I want to implement the periodic boundary conditions on the left (4) and right (2) boundaries, i.e., u(0,y)=u(1,y).

fespace Vh(Th, P1dc, periodic = [[2, y], [4, y]]);

The upper and lower boundaries I use 0 nuemann.

Poisson_Periodic_DG_MI.edp (3.5 KB)
(Can you please arrange the output properly).

I hope results will comes goods. There are some silly errors in codes. I will check it. Can you send me the code by arranging the output properly?.

image1372×335 13.4 KB

I have modified the layout of the output
Poisson_Periodic_DG_MI.edp (3.1 KB)

Poisson_Periodic_DG_MI.edp (4.6 KB)
(Increase your penality parameter).

Poisson_Periodic_DG_MI(Latest).edp (3.1 KB)
(Result getting improve if you increase penality parameter)

Thanks for your reply!
I observed that under the low penalty parameter, when I set the number of grids to 512 or bigger, the error was not consistent with the theoretical result.
Is this because the jump term was not considered in int1d(Th, 2) and int1d(Th, 4)?
Should this part be taken into account?

Your intalleges terms are not properly wriiten. I will share a refine version of it to you today.
Regarding low penality, penality parameter depends on methods.
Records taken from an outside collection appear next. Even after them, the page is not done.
-- ==== Sys2Proof/Laws/PerInstr.lean ====
section
/-! SUPPORT. What holds of every instruction as syntax, one lemma per constructor: the fields of its command word are
well formed (R71, R74), and its own bit is the only free one: `S` is the row's, `T` is the operand (R75). -/

namespace Sys2Proof.Laws.Fields

/-- An instruction is well formed and so are the fields of its word. -/
def Statement (i : Instr) : Prop := i.wf = true ∧ (encodeFields i).wf = true

theorem packm (t : Bool) : Statement (.packm t) := by cases t <;> exact ⟨rfl, rfl⟩
theorem packk (t : Bool) : Statement (.packk t) := by cases t <;> exact ⟨rfl, rfl⟩
theorem unpack (t : Bool) : Statement (.unpack t) := by cases t <;> exact ⟨rfl, rfl⟩
theorem mix : Statement .mix := ⟨rfl, rfl⟩
theorem encode : Statement .encode := ⟨rfl, rfl⟩
theorem b64o : Statement .b64o := ⟨rfl, rfl⟩
theorem b64p : Statement .b64p := ⟨rfl, rfl⟩
theorem sreset : Statement .sreset := ⟨rfl, rfl⟩

end Sys2Proof.Laws.Fields
end

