-- ==== Sys2Proof/Laws/Run.lean ====
section
/-! SUPPORT. The laws of a run: one step after another, and that the engine neither reads the schedule nor the replies. -/

namespace Sys2Proof.Machine

theorem run_zero (s : State) : core.run 0 s = .next s := rfl

theorem run_step_of (M : Host.Core) (k : Nat) (s : M.State) :
    M.run (k + 1) s = match M.step s with
      | .next t => M.run k t
      | .fault r => .fault r
      | .refused r => .refused r := rfl

theorem run_succ (k : Nat) (s : State) : core.run (k + 1) s = andThen (step s) (core.run k) := by
  refine (run_step_of core k s).trans ?_
  cases h : step s <;> (have h' : core.step s = _ := h) <;> rw [h'] <;> rfl

/-- Another schedule and other replies. -/
def State.rescheduled (es : List Event) (rs : List Word) (s : State) : State := { s with events := es, replies := rs }

/-- The outcome with its next state changed. -/
def mapNext (f : State → State) : Outcome → Outcome
  | .next s    => .next (f s)
  | .fault r   => .fault r
  | .refused r => .refused r

section Blind

variable (es : List Event) (rs : List Word) (s : State)

theorem advance_blind : advance (s.rescheduled es rs) = mapNext (State.rescheduled es rs) (advance s) := by
  obtain ⟨_, _, _, _, _, _, _, _, _, _, _, _, _, _, _, _, ph, ch, _, _, _, _, _, _, _, _⟩ := s
  cases ch <;> cases ph <;> rfl

theorem phasePackm_blind : phasePackm (s.rescheduled es rs) = mapNext (State.rescheduled es rs) (phasePackm s) := by
  unfold phasePackm
  by_cases h : s.ptLen.toNat ≤ s.cfg.ptMax
  · rw [if_pos h, if_pos (show (s.rescheduled es rs).ptLen.toNat ≤ (s.rescheduled es rs).cfg.ptMax from h),
      ← advance_blind]
    rfl
  · rw [if_neg h, if_neg (show ¬ (s.rescheduled es rs).ptLen.toNat ≤ (s.rescheduled es rs).cfg.ptMax from h)]
    rfl

theorem phasePackk_blind : phasePackk (s.rescheduled es rs) = mapNext (State.rescheduled es rs) (phasePackk s) := by
  unfold phasePackk
  by_cases h : s.kbLen.toNat ≤ s.cfg.kbMax
  · rw [if_pos h, if_pos (show (s.rescheduled es rs).kbLen.toNat ≤ (s.rescheduled es rs).cfg.kbMax from h),
      ← advance_blind]
    rfl
  · rw [if_neg h, if_neg (show ¬ (s.rescheduled es rs).kbLen.toNat ≤ (s.rescheduled es rs).cfg.kbMax from h)]
    rfl

theorem phaseMixi_blind : phaseMixi (s.rescheduled es rs) = mapNext (State.rescheduled es rs) (phaseMixi s) := by
  unfold phaseMixi
  by_cases h : mixable s = true
  · rw [if_pos h, if_pos (show mixable (s.rescheduled es rs) = true from h)]; rfl
  · rw [if_neg h, if_neg (show ¬ mixable (s.rescheduled es rs) = true from h)]; rfl

theorem mixAdvance_blind : mixAdvance (s.rescheduled es rs) = mapNext (State.rescheduled es rs) (mixAdvance s) := by
  unfold mixAdvance
  by_cases h : s.pos.toNat < s.n.toNat - 1
  · rw [if_pos h, if_pos (show (s.rescheduled es rs).pos.toNat < (s.rescheduled es rs).n.toNat - 1 from h)]; rfl
  · rw [if_neg h, if_neg (show ¬ (s.rescheduled es rs).pos.toNat < (s.rescheduled es rs).n.toNat - 1 from h)]
    dsimp only
    by_cases hq : s.rnd + 1 = s.q
    · rw [if_pos hq, if_pos (show (s.rescheduled es rs).rnd + 1 = (s.rescheduled es rs).q from hq), ← advance_blind]
      rfl
    · rw [if_neg hq, if_neg (show ¬ (s.rescheduled es rs).rnd + 1 = (s.rescheduled es rs).q from hq)]; rfl

theorem phaseMixr_blind : phaseMixr (s.rescheduled es rs) = mapNext (State.rescheduled es rs) (phaseMixr s) := by
  by_cases h : mixable s = true ∧ s.pos.toNat < s.n.toNat
  · rw [phaseMixr_eq s h.1 h.2, phaseMixr_eq (s.rescheduled es rs) h.1 h.2, ← mixAdvance_blind]; rfl
  · have h' : ¬ (mixable s && decide (s.pos.toNat < s.n.toNat)) = true := by simpa using h
    unfold phaseMixr
    rw [if_neg h', if_neg (show ¬ (mixable (s.rescheduled es rs) &&
      decide ((s.rescheduled es rs).pos.toNat < (s.rescheduled es rs).n.toNat)) = true from h')]
    rfl

theorem phaseUnpack_blind : phaseUnpack (s.rescheduled es rs) = mapNext (State.rescheduled es rs) (phaseUnpack s) := by
  by_cases h : 1 ≤ s.n.toNat ∧ s.n.toNat ≤ nMax s.cfg
  · rw [phaseUnpack_eq s h.1 h.2, phaseUnpack_eq (s.rescheduled es rs) h.1 h.2, ← advance_blind]; rfl
  · unfold phaseUnpack
    rw [if_neg h, if_neg (show ¬ (1 ≤ (s.rescheduled es rs).n.toNat ∧
      (s.rescheduled es rs).n.toNat ≤ nMax (s.rescheduled es rs).cfg) from h)]
    rfl

theorem phaseB64_blind : phaseB64 (s.rescheduled es rs) = mapNext (State.rescheduled es rs) (phaseB64 s) := by
  by_cases h : (b64Source s).2 ≤ if sEff s then s.cfg.ptMax else obMax s.cfg
  · rw [phaseB64_eq s h, phaseB64_eq (s.rescheduled es rs) h, ← advance_blind]; rfl
  · have h1 : phaseB64 s = .fault .engineRange := by
      unfold phaseB64 b64Source at *
      split <;> simp_all
    have h2 : phaseB64 (s.rescheduled es rs) = .fault .engineRange := by
      have h' : ¬ (b64Source (s.rescheduled es rs)).2 ≤ if sEff (s.rescheduled es rs) then
        (s.rescheduled es rs).cfg.ptMax else obMax (s.rescheduled es rs).cfg := h
      unfold phaseB64 b64Source at *
      split <;> simp_all
    rw [h1, h2]; rfl

/-- The engine's turn neither reads nor writes the schedule and the replies. -/
theorem engineTurn_blind : engineTurn (s.rescheduled es rs) = mapNext (State.rescheduled es rs) (engineTurn s) := by
  have hs : (s.rescheduled es rs).status = s.status := rfl
  have hp : (s.rescheduled es rs).ph = s.ph := rfl
  unfold engineTurn engineStep
  rw [hs, hp]
  cases s.status.busy with
  | false => rfl
  | true =>
    cases s.ph with
    | idle => rfl
    | packm => exact phasePackm_blind es rs s
    | packk => exact phasePackk_blind es rs s
    | mixi => exact phaseMixi_blind es rs s
    | mixr => exact phaseMixr_blind es rs s
    | unpack => exact phaseUnpack_blind es rs s
    | b64 => exact phaseB64_blind es rs s

end Blind

end Sys2Proof.Machine
end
OK! I am extremely grateful for your sharing and correction!

Dear Monirul,

I’m very sorry to bother you again, but I’m still having trouble identifying what is wrong with the intalledges terms in my DG implementation.

I would greatly appreciate it if you could share your refined version of the intalledges terms.

Thank you so much for your time and help.

Your code is correct but not written in a proper way. If you use definition of macro for the Neumann derivative term inside intalledges term then it will look goods. Okay. I will share you today.

Sure, really appreciate it!!!

Your formulation are different brother. Macro definition is not working in your formulations.
I have seen in intalledges term, you are dividing by 2. But it should be divide by nTonEdge although your code gives good results.

nTonEdge = 2 on the inner edge, so I directly divide by 2.
Anyway, thanks a lot for your reply!